Re: [RFC 1/7] mm: Add new vma flag VM_LOCAL_CPU

Miklos Szeredi <mszeredi@xxxxxxxxxx> · Thu, 15 Mar 2018 17:10:14 +0100

On Thu, Mar 15, 2018 at 4:27 PM, Boaz Harrosh <boazh@xxxxxxxxxx> wrote:
> On 15/03/18 10:47, Miklos Szeredi wrote:

>> With your scheme it's like:
>>
>> - get_user_pages
>> - map pages into server address space
>> - send request to server
>> - server does direct-io read from network/disk fd into mapped buffer
>> - server sends reply
>> - done
>>
>> This could be changed to
>> - get_user_pages
>> - insert pages into pipe
>> - send request to server
>> - server "reverse splices" buffers from  pipe to network/disk fd
>
> This can never properly translate. Even a simple file on disk
> is linear for the app (unaligned buffer) but is scattered on
> multiple blocks on disk. Yes perhaps networking can somewhat work
> if you pre/post-pend the headers you need.
> And you restrict direct IO semantics on everything specially the APP
> with my system you can do zero copy on any kind of application

I lost you there, sorry.

How will your scheme deal with alignment issues better than my scheme?
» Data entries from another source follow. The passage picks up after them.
/-- R454, R455, R459, R463. -/
def Obligations.StoreCommandsAndRetries : Prop :=
  ∀ (s : State) (reply : NvmeReply),
    let fault := fun (why : Nat) (t : Mach) => t.nvs.state = 3 ∧ t.nvs.why = why ∧ t.nvs.op = none ∧ t.nvs.log = s.nvs.log
    let waits := fun (op : NvmeOp) (t : Mach) => t.nvs.op = some op ∧ t.nvs.retryWait = true ∧ t.nvs.tries = s.nvs.tries ∧ t.nvs.state = s.nvs.state
    let issues := fun (op : NvmeOp) (t : Mach) => t.nvs.op = some op ∧ t.nvs.tries = 0 ∧ t.nvs.retryWait = false ∧ t.out.head? = some (.nvme op (t.nvmeData op))
    (s.on R.NVS_CTRL_EN = false → Does .nvsReinit s fun t => t.nvs.state = 0 ∧ t.nvs.op = none ∧ t.nvs.log = s.nvs.log ∧ OnlyIn [.nvs] s.toMach t) ∧
    (s.on R.NVS_CTRL_EN = true → Does .nvsReinit s fun t =>
      t.nvs.state = 1 ∧ issues (.bringUp 1) t ∧ t.nvs.lbaFirst = s.g64 R.NVS_LBA_FIRST_LO_A R.NVS_LBA_FIRST_HI_A ∧
      t.nvs.lbaCount = s.g64 R.NVS_LBA_COUNT_LO_A R.NVS_LBA_COUNT_HI_A ∧ t.nvs.log = s.nvs.log ∧ OnlyIn [.nvs, .out] s.toMach t) ∧
    (s.nvs.state ≠ 3 → Idles .nvsReinitRetry s) ∧
    (s.nvs.state = 3 → Does .nvsReinitRetry s fun t =>
      s.nvs.opAt + 10000000000 ≤ t.elapsed ∧ t.nvs.state = (s.on R.NVS_CTRL_EN).toNat ∧
      OnlyIn [.regs, .time, .tick, .enc, .jnl, .nvs, .cache, .out] s.toMach t) ∧
    (s.nvs.retryWait = true ∨ s.nvs.op = none → Idles (.nvmeCompletion reply) s ∧ Idles .nvmeTimeout s) ∧
    (s.nvs.retryWait = false → ∀ op ∈ s.nvs.op,
      (op = .bringUp 1 → Does (.nvmeCompletion .ok) s fun t => issues (.bringUp 2) t ∧ OnlyIn [.nvs, .out] s.toMach t) ∧
      (op = .bringUp 1 ∨ op = .bringUp 2 → ∀ k ∈ [1, 2], op = .bringUp k →
        Does (.nvmeCompletion .error) s (fun t => fault k t ∧ OnlyIn [.regs, .nvs] s.toMach t) ∧
        Does .nvmeTimeout s (fun t => fault k t ∧ OnlyIn [.regs, .nvs] s.toMach t)) ∧
      (op = .groupWrite → Does (.nvmeCompletion .ok) s fun t =>
        issues .groupFlush t ∧ t.g R.NVS_WRITES = (s.g R.NVS_WRITES + 1) % 2 ^ 32 ∧ RegsBut [R.NVS_WRITES.a] s.toMach t ∧ OnlyIn [.regs, .nvs, .out] s.toMach t) ∧
      (op = .groupFlush → Does (.nvmeCompletion .ok) s fun t =>
        t.nvs.op = none ∧ t.nvs.flushed = true ∧ t.g R.NVS_FLUSHES = (s.g R.NVS_FLUSHES + 1) % 2 ^ 32 ∧ RegsBut [R.NVS_FLUSHES.a] s.toMach t ∧
        OnlyIn [.regs, .nvs] s.toMach t) ∧
      ((∀ k ∈ [1, 2], op ≠ .bringUp k) → s.nvs.tries < 3 →
        Does (.nvmeCompletion .error) s (fun t => waits op t ∧ OnlyIn [.nvs] s.toMach t) ∧
        Does .nvmeTimeout s (fun t => waits op t ∧ s.nvs.opAt + atLeast1 (s.g R.NVS_TMO) * 1000000 ≤ t.elapsed ∧
          OnlyIn [.regs, .time, .tick, .enc, .jnl, .nvs, .cache] s.toMach t)) ∧
      ((∀ k ∈ [1, 2], op ≠ .bringUp k) → 3 ≤ s.nvs.tries →
        Does (.nvmeCompletion .error) s (fun t => fault 5 t ∧ t.g R.NVS_FAULTS = (s.g R.NVS_FAULTS + 1) % 2 ^ 32 ∧
          OnlyIn [.regs, .tick, .jnl, .nvs, .cache] s.toMach t))) ∧
    (s.nvs.retryWait = false ∨ s.nvs.op = none → Idles .nvmeRetry s) ∧
    (s.nvs.retryWait = true → ∀ op ∈ s.nvs.op, Does .nvmeRetry s fun t =>
      s.nvs.opAt + (if s.nvs.tries = 0 then 1 else if s.nvs.tries = 1 then 10 else 100) * 1000000 ≤ t.elapsed ∧ t.nvs.op = some op ∧
      t.nvs.tries = s.nvs.tries + 1 ∧ t.nvs.retryWait = false ∧ t.out = .nvme op (t.nvmeData op) :: s.out ∧ t.g R.NVS_RETRIES = (s.g R.NVS_RETRIES + 1) % 2 ^ 32 ∧
      OnlyIn [.regs, .time, .tick, .enc, .jnl, .nvs, .cache, .out] s.toMach t) ∧
    ((s.nvs.state ≠ 2 ∧ s.nvs.state ≠ 4) ∨ s.nvs.op ≠ none → Idles .superblockWrite s) ∧
    (s.nvs.state = 2 ∨ s.nvs.state = 4 → s.nvs.op = none → Does .superblockWrite s fun t =>
      issues .sbWrite t ∧ (s.nvs.sbGroups < 1024 → s.nvs.sbAt + 10000000000 ≤ t.elapsed) ∧ t.nvs.log = s.nvs.log ∧
      OnlyIn [.regs, .time, .tick, .enc, .jnl, .nvs, .cache, .out] s.toMach t) ∧
    Does .nvsGseqRead s (fun t =>
      t.g64 R.NVS_GSEQ_LO_A R.NVS_GSEQ_HI_A = s.nvs.lastGseq % 2 ^ 64 ∧ t.out = .readValue R.NVS_GSEQ_LO_A (BitVec.ofNat 32 s.nvs.lastGseq) :: s.out ∧
      RegsBut [R.NVS_GSEQ_LO_A, R.NVS_GSEQ_HI_A] s.toMach t ∧ OnlyIn [.regs, .out] s.toMach t)

/-! ## Levels, temperature and sleep (11_energy_scheduling.md) -/

/-- R311, R312, R316, R318. That levels above 7 are rejected is the model's reading (log entry 53). -/
def Obligations.LevelChangesKeepOrder : Prop :=
  ∀ (s : State) (g : Fin 6) (mw : Nat) (d : Fin 4) (val : Word),
    let l := s.lvl.get d
    let v := val.toNat
    let man := bitN v 31
    let f := bitsN v 27 24
    let u := bitsN v 23 20
    let edge := bitN v 19 && decide (2 ≤ u) && f == u
    let bad : Bool := decide (7 < f) || decide (7 < u) || decide (u < f) || decide (l.volt < f) || decide (u < l.freq) ||
      (edge && !s.edgeElig d u s.tick.tn)
    (s.on (R.PWR_R_CFG_PMB_EN g) = false → Idles (.pmbusTelemetry g (some mw)) s ∧ Idles (.pmbusTelemetry g none) s) ∧
    (s.on (R.PWR_R_CFG_PMB_EN g) = true →
      Does (.pmbusTelemetry g (some mw)) s (fun t =>
        t.g (R.PWR_R_P g) = mw % 2 ^ 32 ∧ t.led.pmbFails.get g = 0 ∧ t.led.frozen.get g = false ∧
        (∃ n ∈ t.led.gNext.get g, 8192 ≤ s.g (R.PWR_R_K_G g) → s.g (R.PWR_R_K_G g) ≤ 32768 → 8192 ≤ n ∧ n ≤ 32768) ∧
        (∀ k : Fin 6, k ≠ g → t.led.gNext.get k = s.led.gNext.get k ∧ t.led.pmbFails.get k = s.led.pmbFails.get k) ∧
        OnlyIn [.regs, .tick, .jnl, .led, .cache, .draws] s.toMach t) ∧
      Does (.pmbusTelemetry g none) s (fun t =>
        t.led.pmbFails.get g = s.led.pmbFails.get g + 1 ∧ t.g R.PWR_PMB_ERR = (s.g R.PWR_PMB_ERR + 1) % 2 ^ 32 ∧ t.led.gNext = s.led.gNext ∧
        (s.led.pmbFails.get g = 2 → t.led.frozen.get g = true ∧ t.g R.PWR_STAT_PMB_FAIL = 1) ∧
        (s.led.pmbFails.get g ≠ 2 → t.led.frozen = s.led.frozen ∧ RegsBut [R.PWR_PMB_ERR.a] s.toMach t ∧ t.jnl = s.jnl) ∧
        OnlyIn [.regs, .tick, .jnl, .led, .cache] s.toMach t)) ∧
    (l.raising = none → Idles (.avsVoltageReached d) s ∧ Idles (.avsTimeout d) s) ∧
    (∀ x ∈ l.raising,
      Does (.avsVoltageReached d) s (fun t =>
        l.avsAt + s.g R.CLK_AVS_PL_SETTLE * 1000 ≤ t.elapsed ∧
        t.lvl.get d = { l with freq := x.1, volt := x.1, voltEdge := x.2, edge := x.2, raising := none } ∧
        (∀ k, k ≠ d → t.lvl.get k = s.lvl.get k) ∧
        (l.edge = x.2 → RegsOutside 0x1E0000 0x200000 s.toMach t ∧ OnlyIn [.regs, .time, .tick, .enc, .jnl, .lvl, .cache] s.toMach t) ∧
        OnlyIn [.regs, .time, .tick, .fe, .eng, .tleq, .tle, .heldDesc, .enc, .jnl, .led, .lvl, .fn, .cache, .draws] s.toMach t) ∧
      Does (.avsTimeout d) s (fun t =>
        l.avsAt + s.g R.CLK_AVS_AVS_TMO * 1000 ≤ t.elapsed ∧ t.lvl.get d = { l with raising := none, blocked := true } ∧
        (∀ k, k ≠ d → t.lvl.get k = { s.lvl.get k with blocked := (s.lvl.get k).blocked && s.on R.PWR_STAT_AVS_FAIL }) ∧
        t.g R.PWR_STAT_AVS_FAIL = 1 ∧ t.out = .avs d.1 l.volt l.voltEdge :: s.out ∧
        OnlyIn [.regs, .time, .tick, .enc, .jnl, .lvl, .cache, .out] s.toMach t)) ∧
    (man = true → s.manualOk d = false → Does (.clkManualWrite d val) s fun t =>
      t.g (R.CLK_D_STAT_CFG_WR d) = 1 ∧ RegsBut [(R.CLK_D_STAT_CFG_WR d).a] s.toMach t ∧ OnlyIn [.regs] s.toMach t) ∧
    (man = true → s.manualOk d = true → bad = true → Does (.clkManualWrite d val) s fun t =>
      t.g R.PWR_STAT_PL_SEQ_ERR = 1 ∧ RegsBut [R.PWR_STAT_PL_SEQ_ERR.a] s.toMach t ∧ OnlyIn [.regs] s.toMach t) ∧
    (man = true → s.manualOk d = true → bad = false → Does (.clkManualWrite d val) s fun t =>
      (t.lvl.get d).freq = f ∧ (t.lvl.get d).volt = u ∧ (t.lvl.get d).raising = none ∧ (t.lvl.get d).edge = edge ∧
      t.rd (R.CLK_D_CTRL_A d) = val &&& 0x8FF8FFFF#32 ∧ (∀ k, k ≠ d → t.lvl.get k = s.lvl.get k) ∧
      (l.edge = edge → RegsBut [R.CLK_D_CTRL_A d] s.toMach t ∧ OnlyIn [.regs, .lvl, .out] s.toMach t) ∧
      OnlyIn [.regs, .tick, .fe, .eng, .tleq, .tle, .heldDesc, .jnl, .led, .lvl, .fn, .cache, .draws, .out] s.toMach t) ∧
    (man = false → u < f → Does (.clkManualWrite d val) s fun t =>
      t.g R.PWR_STAT_PL_SEQ_ERR = 1 ∧ RegsBut [R.PWR_STAT_PL_SEQ_ERR.a] s.toMach t ∧ OnlyIn [.regs] s.toMach t) ∧
    (man = false → f ≤ u → Does (.clkManualWrite d val) s fun t =>
      t.rd (R.CLK_D_CTRL_A d) = val &&& 0x8FF8FFFF#32 ∧ RegsBut [R.CLK_D_CTRL_A d] s.toMach t ∧ OnlyIn [.regs] s.toMach t)

/-- R317, R320, R321. That a die at PL0 takes no further step is the model's reading (log entry 53). -/
def Obligations.DroopAndThrottle : Prop :=
  ∀ (s : State) (d : Fin 4) (k : Fin 24) (reading : Int),
    let l := s.lvl.get d
    let hot := toSigned 16 (toBits 16 reading) ≥ s.throttleAt * 256
    let warm := toSigned 16 (toBits 16 reading) ≥ (s.throttleAt - s.g R.THM_CTRL_HYST) * 256
    let plain := ∀ j : Fin 4, (s.lvl.get j).edge = false
    let stepped := fun (t : Mach) =>
      (∀ j ∈ Mach.sensorDies k, (t.lvl.get j).freq = (s.lvl.get j).freq - 1 ∧ (t.lvl.get j).tl = (s.lvl.get j).freq - 1 ∧
        (t.lvl.get j).volt = (s.lvl.get j).volt ∧ (t.lvl.get j).tlFrom = t.elapsed ∧ ((s.lvl.get j).freq ≠ 0 → (t.lvl.get j).emerg = true)) ∧
      (∀ j : Fin 4, j ∉ Mach.sensorDies k → t.lvl.get j = s.lvl.get j)
    (l.stretch ≠ none → Idles (.droopDetected d) s) ∧
    (l.stretch = none → Does (.droopDetected d) s fun t =>
      t.lvl.get d = { l with stretch := some s.elapsed } ∧ (∀ j, j ≠ d → t.lvl.get j = s.lvl.get j) ∧
      t.g (R.CLK_D_DROOP_EVENTS d) = (s.g (R.CLK_D_DROOP_EVENTS d) + 1) % 2 ^ 32 ∧ RegsBut [(R.CLK_D_DROOP_EVENTS d).a] s.toMach t ∧
      OnlyIn [.regs, .lvl] s.toMach t) ∧
    (l.stretch = none → Idles (.droopRecovered d) s) ∧
    (∀ t0 ∈ l.stretch, Does (.droopRecovered d) s fun t =>
      t.lvl.get d = { l with stretch := none } ∧ (∀ j, j ≠ d → t.lvl.get j = s.lvl.get j) ∧ s.elapsed ≤ t.elapsed ∧ t0 ≤ t.elapsed ∧
      t.g (R.CLK_D_DROOP_NS d) = (s.g (R.CLK_D_DROOP_NS d) + (t.elapsed - t0).toNat) % 2 ^ 32 ∧ OnlyIn [.regs, .time, .tick, .enc, .jnl, .lvl, .cache] s.toMach t) ∧
    (¬ hot → Does (.thermalThrottle k reading) s fun t =>
      t.g (R.THM_S k) = toBits 16 reading ∧ RegsBut [(R.THM_S k).a] s.toMach t ∧ (¬ warm → t.lvl = s.lvl) ∧
      (warm → ∀ j ∈ Mach.sensorDies k, t.lvl.get j = { s.lvl.get j with warmAt := s.elapsed }) ∧
      (∀ j : Fin 4, j ∉ Mach.sensorDies k → t.lvl.get j = s.lvl.get j) ∧ OnlyIn [.regs, .lvl] s.toMach t) ∧
    (hot → Does (.thermalThrottle k reading) s (fun t => stepped t ∧ t.g (R.THM_S k) = toBits 16 reading ∧
        (plain → OnlyIn [.regs, .tick, .jnl, .lvl, .cache] s.toMach t) ∧
        OnlyIn [.regs, .tick, .fe, .eng, .tleq, .tle, .heldDesc, .jnl, .led, .lvl, .fn, .cache, .draws] s.toMach t) ∧
      Does (.throttleRepeat k reading) s fun t =>
        stepped t ∧ (∀ j ∈ Mach.sensorDies k, (s.lvl.get j).tlFrom + atLeast1 (s.g R.THM_CTRL_REPEAT) * 1000 ≤ t.elapsed) ∧
        (plain → OnlyIn [.regs, .time, .tick, .enc, .jnl, .lvl, .cache] s.toMach t) ∧
        OnlyIn [.regs, .time, .tick, .fe, .eng, .tleq, .tle, .heldDesc, .enc, .jnl, .led, .lvl, .fn, .cache, .draws] s.toMach t) ∧
    (7 ≤ l.tl → Idles (.thermalTlRise d) s) ∧
    (l.tl < 7 → Does (.thermalTlRise d) s fun t =>
      t.lvl.get d = { l with tl := l.tl + 1, tlFrom := t.elapsed } ∧ l.tlFrom + atLeast1 (s.g R.THM_RISE) * 1000000 ≤ t.elapsed ∧
      l.warmAt + atLeast1 (s.g R.THM_RISE) * 1000000 ≤ t.elapsed ∧
      (∀ j, j ≠ d → t.lvl.get j = s.lvl.get j) ∧ OnlyIn [.regs, .time, .tick, .enc, .jnl, .lvl, .cache, .draws] s.toMach t)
> And this assumes networking or some-device. Which means going back
> to the Kernel, which in ZUFS rules you must return -ASYNC to the zuf
> and complete in a background ASYNC thread. This is an order of a magnitude
> higher latency then what I showed here.

Indeed.

> And what about the SYNC copy from Server to APP. With a pipe you
> are forcing me to go back to the Kernel to execute the copy. which
> means two more crossings. This will double the round trips.

If you are trying to minimize the roundtrips, why not cache the
mapping in the kernel?  That way you don't necessarily have to go to
userspace at all.  With readahead logic, the server will be able to
preload the mapping before the reads happen, and you basically get the
same speed as an in-kernel fs would.

Also don't quite understand how are you planning to generalize beyond
the pmem case.  The interface is ready for that, sure.  But what about
caching?  Will that be done in the server?   Does that make sense?
Kernel already has page cache for that purpose and userspace cache
won't ever be as good as kernel cache.

Thanks,
Miklos